/-- A station's field names it. -/
@[simp] theorem stationOfField_fieldOf (n : Station) : stationOfField (fieldOf n) = some n := by
  revert n
  decide

/-- A field that names a station is that station's. -/
theorem fieldOf_of_stationOfField {f : StationField} {n : Station} (h : stationOfField f = some n) : f = fieldOf n := by
  revert f n
  decide

/-- Another station's frame is not signed with the station's own number. -/
theorem ownField_ne {s : State} {n : Station} (h : s.cfg.self ≠ some n) : ownField s ≠ some (fieldOf n) := by
  intro e
  simp only [ownField, Option.map_eq_some_iff] at e
  obtain ⟨m, hm, hf⟩ := e
  have := congrArg stationOfField hf
  simp only [stationOfField_fieldOf, Option.some.injEq] at this
  exact h (this ▸ hm)

/-! ## Sampling (R118, R132) -/

/-- A sample in STEADY (R118, R132). -/
theorem takeSample_steady {α : Type} [DecidableEq α] (time : Nat) (level : α) {d : Debouncer α} (h : d.settling = none) :
    takeSample time level d = steadySample time level d := by
  rw [takeSample, h]

/-- A sample away from the stable level leaves the settling timer running (R118, R132). -/
theorem takeSample_away {α : Type} [DecidableEq α] (time : Nat) {level : α} {d : Debouncer α} {ms : Nat} (h : d.settling = some ms)
    (hl : level ≠ d.stable) : takeSample time level d = { d with raw := level } := by
  simp only [takeSample, h, if_neg hl]

/-- A sample back at the stable level before the settling timer has run out ends the settling (R118, R132). -/
theorem takeSample_back {α : Type} [DecidableEq α] (time : Nat) {d : Debouncer α} {ms : Nat} (h : d.settling = some (ms + 1)) :
    takeSample time d.stable d = { d with raw := d.stable, settling := none } := by
  simp [takeSample, h]

/-- A sample back at the stable level at the instant of the expiry starts a new settling from the level settled (R118, R132). -/
theorem takeSample_atExpiry {α : Type} [DecidableEq α] {time : Nat} {d : Debouncer α} (h : d.settling = some 0) (hr : d.stable ≠ d.raw)
    (ht : time ≠ 0) : takeSample time d.stable d = { raw := d.stable, stable := d.raw, settling := some time } := by
  simp [takeSample, h, steadySample, settleLevel, hr, ht]

/-! ## What the line brings a station (R35, R88) -/

/-- What the line brings a station: at one that hears it, the effect with the gap seen; else nothing (R35, R88). -/
theorem whenHeard_cases (gap : Nat) (effect : State → State) (s : State) :
    (hears gap s = true ∧ whenHeard gap effect s = effect (gapSeen s)) ∨ (hears gap s = false ∧ whenHeard gap effect s = s) := by
  unfold whenHeard
  cases hears gap s with
  | true => exact .inl ⟨rfl, rfl⟩
  | false => exact .inr ⟨rfl, rfl⟩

★ ★ ★

- [EXERCISE PROMPT] Your answer should be the lines of the material above that include "names".

- [FINISHED EXERCISE]
/-- A station's field names it. -/
/-- A field that names a station is that station's. -/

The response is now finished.